Children's Hospital Colorado

Just Keep Breathing: The At-Home Asthma Program for Children

Asthma is the most common chronic disease of childhood. According to the Centers for Disease Control and Prevention, approximately 6.2 million children in the U.S. between birth and 18 years old are living with asthma. And although there isn’t a cure, children who have it can thrive with proper treatment and a healthy environment. The thing is, families may have asthma attack triggers right in their home without knowing it.

Troublesome triggers

A child living with asthma might not know they have it until they come into contact with a “trigger” — something in their environment that causes the airways in their lungs to become inflamed or swollen, allowing less room for air to flow in and out.

For many families, those initial asthma attacks can be scary, but seeing a medical provider for diagnosis, treatment, education and routine follow-up is enough to help them successfully manage the condition long-term. But for some families, it isn’t. Even after a visit to an asthma specialist at Children’s Colorado, some kids still struggle to control their severe asthma. When that happens, the Just Keep Breathing Program springs into action.

Asthma treatment at home

Funded by the Cancer, Cardiovascular and Chronic Pulmonary Disease Grants Program, the Just Keep Breathing Program is free for families in the Children’s Colorado Asthma Program who live in the Denver Metro area.

Among a few other parameters, families qualify if they’ve had a child who’s experienced two emergency department visits or has had a hospital stay within the past year due to asthma. These are the best predictors of whether a child will have another severe asthma attack over the next year and can indicate a need for extra support.

“It’s completely up to the family whether they want to participate,” says Kate Johnston, MPH, who manages the Just Keep Breathing Program. “If they agree, we provide three to five home visits, each about a month apart.”

These visits include a home assessment to help families check areas like vents and cabinets that can reveal asthma triggers they might not even know are there. The visits are led by experienced community health navigators who understand how to screen for health barriers in the home. Once they identify potential problems, the navigators help families make a plan to address them. Navigators also teach families how to fit asthma care, like taking medications, into their daily lives.

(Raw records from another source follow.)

/-- The record of a cycle as this module received it. -/
def presentOf (s : State) (cycle : Nat) : Nat := match s.swp.ring.find? fun r => r.cycle == cycle with
  | some r => r.present
  | none => 0

/-- The PRESENT mask a SHADOW waits for has come (R201, R230). -/
def takeMask (s : State) : State :=
  match s.link.maskWait with
  | none => s
  | some (c, _) =>
    if s.pair.hb.cycle != c % 2 ^ 32 then s
    else { s with link := { s.link with maskWait := none } }.evalMiss c (s.presentOf c ||| s.pair.hb.present)

/-- K_NET and the key epoch of the controlling module (R52, R54). -/
def mirrorEpoch (s : State) (e : Nat) (knet : Option Nat) : State :=
  let s := { s with nv := { s.nv with knet := knet.or s.nv.knet } }
  if s.nv.epoch = e then s
  else { s with nv := { s.nv with epoch := e }, link := { s.link with epochOld := 3, epochAt := s.gau.cyc } }

/-- A SHADOW follows the partner in control: its mode, but for SAFE-HOLD, and its epoch (R54, R223). -/
def followPartner (s : State) (h : Heartbeat) : State :=
  if !(s.isShadow && (h.role == 1 || h.role == 2)) then s
  else
    let s := s.mirrorEpoch h.epoch h.knet
    let m := Mode.ofCode (h.mode % 8)
    if m == .safeHold || s.pair.mode == .safeHold || m == .off || m == .boot then s else s.setMode m

/-- HEARTBEAT_RX (R230). A module in control is ACTIVE while the heartbeats show SHADOW, and SOLO otherwise (R226, R236). -/
def heartbeatRx (s : State) (h : Heartbeat) : State :=
  let old := s.coilMask
  let s := { s with pair := { s.pair with hb := h, hbAt := s.tim.odo, alive := true, gauOk := s.gauAgrees h, timeOk := s.timeAgrees h },
                    upd := { s.upd with partnerAct := h.act } }
  let s := (s.wr Reg.CSW_HB_RX_SEQ h.rx.seq).setReg Reg.CSW_PARTNER_TAG h.cfgTag
  let s := ((s.setReg Reg.CSW_PARTNER_IMG h.image).noteCoils old).tpAlign h
  let s :=
    if s.pair.role == .solo && h.role == 3 && s.pair.present && s.pairEn then s.setRole .active
    else if s.pair.role == .active && h.role != 3 then s.setRole .solo
    else s
  let s := ((s.followPartner h).takeMask).revertWatch
  if s.isShadow then s.leaveOut else s

/-- The partner's heartbeat is lost (R234, R236): the coils it alone held are open (R211), the wait of R238 is broken, the SHADOW takes over, an ACTIVE becomes SOLO; the remote mailboxes are cleared (R259). -/
def heartbeatLost (s : State) : State :=
  let was := s.coilMask
  let s := { s with pair := { s.pair with alive := false, revertAt := none, revertNow := false } }.noteCoils was
  let s := ((s.bump Reg.CSW_HB_LOST).event 0x1B 2).mbxRemoteLost
  match s.pair.role with
  | .shadow => if s.pair.leftAt.isSome || s.pair.unseated then s else s.takeOver true
  | .active => s.setRole .solo
  | _ => s

/-! ### Settling the role (R226) -/

/-- The role of a module that claims control: ACTIVE beside a partner that sends heartbeats as SHADOW, else SOLO. -/
def soloClaim (s : State) : Bool := !(s.pairEn && s.partnerAlive && s.pair.hb.role == 3)

/-- On leaving BOOT (R226). -/
def settleRole (s : State) : State :=
  if !s.pairEn then s.claimControl true
  else if s.pair.claimIn then s.setRole .shadow
  else if !s.pair.present then s.claimControl true
  else if !s.pair.slotB then s.claimControl s.soloClaim
  else { s with pair := { s.pair with startWait := some s.tim.odo } }

/-- START_WAIT has passed without a claim of slot A (R226). -/
def startExpiry (s : State) : State :=
  match s.pair.startWait with
  | some t =>
    if s.since t < msT (s.rd Reg.RED_START_WAIT) then s
    else
      let s := { s with pair := { s.pair with startWait := none } }
      if s.pair.role != .none then s else if s.pair.claimIn then s.setRole .shadow else s.claimControl s.soloClaim
  | none => s

/-- The claims of both modules began within 100 µs of each other (R228). -/
def claimsTogether (s : State) : Bool := decide (s.since s.pair.claimAt ≤ usT 100)

/-- The partner's claim is seen (R226, R228): a module in control yields, but for slot A where both claims began together. -/
def claimSeen (s : State) : State :=
  if s.inControl then
    if s.claimsTogether && !s.pair.slotB && s.pair.offer.isNone then s
    else
      let offered := s.pair.offer.isSome
      let s := if offered && s.pair.leaving then s.wr Reg.RED_LAST_CAUSE 10 else s
      s.yield.eventIf offered 0x1C 5
  else if s.pair.role == .none && s.pair.mode != .boot && s.pair.mode != .off then
    { s with pair := { s.pair with startWait := none } }.setRole .shadow
  else s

If a family doesn’t qualify for the Just Keep Breathing Program, AsthmaCOMP may be an alternative. In certain regional school districts, it’s a free program for students ages 5 to 14 with uncontrolled asthma, and it provides students with quick relief medication and an asthma care plan while at school. Caregivers can call 720-777-5800 for more information.

Making asthma in children much more manageable

Since the first home visit in 2016, Johnston says that 67 Children’s Colorado asthma patients have completed the Just Keep Breathing Program and another 29 are actively participating. And she says a lot of the program’s success is due to the community health navigators.

“They build rapport with these families so quickly and so strongly, and that’s the most important part of this program,” says Johnston. “It’s why it works. If the family doesn’t want a navigator to go into a certain room of the home, then they don’t go in there.”

“Going into a family’s home gives you a whole new perspective of their life — a view providers don’t get in a clinical setting,” says Children’s Colorado community health navigator Elsy David. “You have a better sense of what challenges they face. When we understand the full picture, that’s when we can truly support them.”

Whether a family participates in the Just Keep Breathing Program or AsthmaCOMP, the initiatives provide new tips for caregivers and help raise the knowledge and confidence level of the child. Both make asthma treatment at home much more manageable for everyone and reduces the risk for acute asthma attacks.

Top seven asthma triggers in the home

If your child has asthma, avoid these common triggers:

  • Smoking, vaping or secondhand exposure
  • Pet dander
  • Dust
  • Mold
  • Combustion (such as a wood-burning fireplace)
  • Pests (such as mice, rats and cockroaches)
  • Chemicals or products with strong smells

Take action against asthma triggers

Here are a few easy ways to avoid top asthma attack triggers in the home:

  • Do not smoke or vape inside the house or car. If you are ready to quit smoking, talk to your healthcare provider or call the QuitLine at 1-800-784-8669.
  • Dust, vacuum and sweep floors regularly, and keep pets out of the bedrooms of anyone with allergies.
  • Get rid of standing water and fix water leaks as soon as possible to avoid mold.
  • All cooktop stoves should be well-ventilated, and furnace filters should be changed regularly.
  • Fix any holes or gaps in walls, flooring, and pipes that could allow pests to enter the home.
  • Avoid scented home products as well as cleaning supplies that include ammonia or bleach.
  • Place doormats in front of doors that lead outside.
  • Have everyone leave their shoes at the door.